Mandy’s flat is at the top of the block – so much so that the lift doesn’t extend there, and we have to walk the last two flights. It makes me think of an osprey’s nest, a junky bundle of sticks wedged in the uppermost branches of a pine. The nest is made up of old music magazines, Janice Joplin posters, empty cans, unpaid bills, unopened nutritional milkshakes, and the osprey itself is a haggard, featherless old bird, smoking a roll-up, staring unblinking over the city.
‘I’m a singer’ Mandy says, her voice so broken she can hardly talk. ‘Or was. ‘scuse the mess.’
She offers us a seat – a dirt-shined cushion in a sixties wicker chair, and a spot at the end of the crapped-up sofa. Standing isn’t an option, but at least this is the last job of the day.
‘Thanks’ I say, and we both – slowly – sit down.
I hardly know where to start.

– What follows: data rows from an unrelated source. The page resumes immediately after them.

/-- A meaning that changes the logic die and the NOR. -/
def onNor (f : Dev × Tab Byte → Dev × Tab Byte) (s : State) : Host.Outcome State Fault Refusal :=
  let r := f (s.dev, s.nor)
  .next { s with dev := r.1, nor := r.2 }

/-- The bank that is not in force (R468). -/
def calSpare (nor : Tab Byte) (h t : Nat) : Nat := match calInForce nor h t with | some r => 1 - r.1 | none => 0
/-- The bank not in force, erased and programmed with bytes (R468). -/
def calBurn (nor : Tab Byte) (h t : Nat) (bytes : List Byte) : Tab Byte :=
  let a := calBank h t (calSpare nor h t)
  norPut (norErase nor a (calBankSize t)) a (bytes.take (36 + calLen t))

/-- CAL_RECORD_WRITTEN (R468): the bank not in force has been erased and programmed, and is read back; `readBack` is what it holds where that is not
what was programmed. The record is loaded, at once or at the next layer boundary, or WRITE_FAIL is raised. After a CRIT it stands in the store alone (R460). -/
def execCalRecordWritten (readBack : Option (List Byte)) (s : State) : Host.Outcome State Fault Refusal :=
  onNor (fun (d, nor) =>
    if d.g F.cal_RUN_STAT_STATE ≠ 3 ∨ d.cal.loadWaits then
      match d.cal.cut with
      | some (h, t, a, b) => ({ d with cal := { d.cal with cut := none } }, calBurn nor h t (readBack.getD (d.calRecord nor h t a b)))
      | none => (d, nor)
    else
      let h := d.g F.cal_RUN_STAT_HEAD
      let t := d.g F.cal_RUN_STAT_TYPE
      let bank := calSpare nor h t
      let nor := calBurn nor h t (readBack.getD (d.calRecord nor h t d.cal.run1 d.cal.run2))
      if (calRead nor h t bank).1.isNone then (((d.calEnd).calResult 2 5).raise calPage 3, nor)
      else if d.isSt .running then ({ d with cal := { d.cal with loadWaits := true } }, nor)
      else (d.calRunLoad nor, nor)) s

/-! ### SRAM rows (14 R419) -/

/-- The nodes with errors whose words a row of a shared array holds. Where the field correction store lies in the arrays the spec does not say: a free
value (log 118). -/
def Dev.rowNodes (d : Dev) (i : Nat) : List Nat × Dev :=
  if (Tab.at {} d.units.entries i).owners ≠ [] ∨ d.gridErr = [] then ([], d)
  else
    let (x, d) := d.draw
    ((d.gridErr.map (·.1)).zipIdx.filterMap (fun e => if bit x e.2 then some e.1 else none), d)

/-- The firmware rewrites the uncorrectable words among these nodes from the calibration record, where there is one. -/
def Dev.nodesRewrite (d : Dev) (nor : Tab Byte) (l : List Nat) : Dev :=
  l.foldl (fun d k =>
    match calInForce nor (k / 8192) 1 with
    | some r => if Tab.at 0 d.gridErr k < 2 then d
                else { d with grid := Tab.set 0 d.grid k (BitVec.ofNat 64 (leAt r.2 (64 + 8 * (k % 8192)) 8)), gridErr := Tab.set 0 d.gridErr k 0 }
    | none => d) d

/-- SPARE_ROW_READY (14 R419): the spare row holds the row's contents, and the entry is ready; before that the uncorrectable words of the field correction
store that lie in it are rewritten. -/
def execSpareRowReady (entry : Fin 16) (s : State) : Host.Outcome State Fault Refusal :=
  onNor (fun (d, nor) =>
    let i := entry.val
    if d.g (F.unit_REMAP_Qi_STATE i) = 1 then
      let (l, d) := d.rowNodes i
      let d := d.nodesRewrite nor l
      ({ (d.p (F.unit_REMAP_Qi_STATE i) 2) with
         units := { d.units with entries := Tab.upd {} d.units.entries i (fun e => { e with at_ := d.now, nodes := l }) } }, nor)
    else (d, nor)) s

/-! ### Commands (R464, R466, R467, R469, R470, R472) -/

/-- A write of CAL_CMD (R472): the checks of CODE 6, then the operation. -/
def Dev.calCmd (d : Dev) (m : List Host.Cell) (v : Word) : Dev :=
  let op := Word.f v 3 0
  let h := Word.f v 13 8
  let t := Word.f v 6 4
  let run := d.on F.cal_RUN_STAT_STATE
  let busy := d.cal.reload.isSome || d.cal.norOp.isSome
  let res (c : Nat) : Dev := d.calResult op c
  if Word.f v 31 16 ≠ 0x434C ∨ op = 0 ∨ 8 < op ∨ 48 ≤ h ∨ (op = 1 ∧ (t < 1 ∨ 5 < t)) then res 6
  else match op with
    | 1 =>
      if !(d.isSt .idle || d.isSt .armed || d.isSt .running) then res 2
      else if run || busy then res 1
      else (((((d.p F.cal_RUN_STAT_STATE 1).p F.cal_RUN_STAT_HEAD h).p F.cal_RUN_STAT_TYPE t).p ((F.cal_CAL_STATh_STALE h).bitAt (t - 1)) 1)).calResult 1 0
    | 2 => d.runSubmit m
    | 3 => if !run then res 2 else d.calEnd.calResult 3 0
    | 4 =>
      if !d.isSt .idle then res 2
      else if run || busy then res 1
      else { (d.calResult 4 0) with cal := { d.cal with reload := some h } }
    | 5 =>
      match (d.lane h).serial with
      | none => res 2
      | some s => { ((d.p (F.cal_CAL_STATh_SERIAL_MISMATCH h) 0).calResult 5 0) with cal := { d.cal with accepted := Tab.set 0 d.cal.accepted h (s + 1) } }
    | _ =>
      let a := d.g F.cal_NOR_ADDR
      let n := d.g F.cal_NOR_LEN
      if !d.isSt .idle || run then res 2
      else if busy then res 1
      else if op ≠ 8 ∧ (n = 0 ∨ 256 < a % 256 + n) then (res 2).errAt 0x83 F.cal_CAL_CMD_OP.addr
      else
        let buf := ((List.range 64).flatMap (fun i => (leBytes 4 (d.g (F.cal_NOR_BUF i))).map (·.toNat))).take n
        { (d.calResult op 0) with cal := { d.cal with norOp := some (op, a, n, if op = 7 then buf else []) } }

We’d come to see Mandy as a double-up as the notes on her file described how she’d been hearing evil voices telling her to tear herself and other people up.
‘But don’t worry. A and E did a risk assessment,’ said the co-ordinator. ‘No history of violence, and they don’t think this was a psychotic episode, as such.’
‘As such?’
‘No. More to do with alcohol withdrawal. So doubling up should cover it.’
I’ve never really understood the doubling-up rule. The way I see it, it doesn’t matter how many people you send in, someone’s going to get hurt. If anything, having other people with you only acts as a distraction. Although it does make me think of that joke about the two rangers walking in the forest, talking about the danger from grizzly bears. ‘Because they run pretty fast, you know.’ ‘Yeah?’ says the other. ‘Well I don’t have to run faster than a grizzly bear, Chuck. I just have to run faster than you.’
But I suppose it means there’ll be a witness
The other thing frustrating thing about this particular call is that Mandy goes out. A lot, according to reports. She gets drunk, then spends her time wandering the corridors of the block shouting and causing trouble. There’s an on-going spat with an ex-boyfriend who has recently moved in with another woman on fourteenth. And any number of substance abusers scattered through the block mixing things up – socially as well as chemically. All in all it sounds like a recipe for chaos, and not something that’s going to lend itself to regular, well-apportioned community care. At a time of severe underfunding, it seems crazy to throw resources at a patient who has the capacity to decide whether they drink or eat or take drugs or not. It’s a lifestyle choice – however severe that choice works itself out in practice.
But our community health team doesn’t have the latitude or leverage to protest. The referrals come in, we go out.
The brief is to establish regular contact with Mandy. To get carers going in every day to encourage her to eat and get her used to some regularity in her life.
‘It’s only until a more regular provider can pick up’ says the Co-ordinator.
‘I’m sorry I wasn’t in earlier,’ say Mandy. ‘I had to go to the doctor’s.’
‘Oh? How did you get there?’
‘Taxi,’ she says. ‘Well they’re not going to come here, are they?’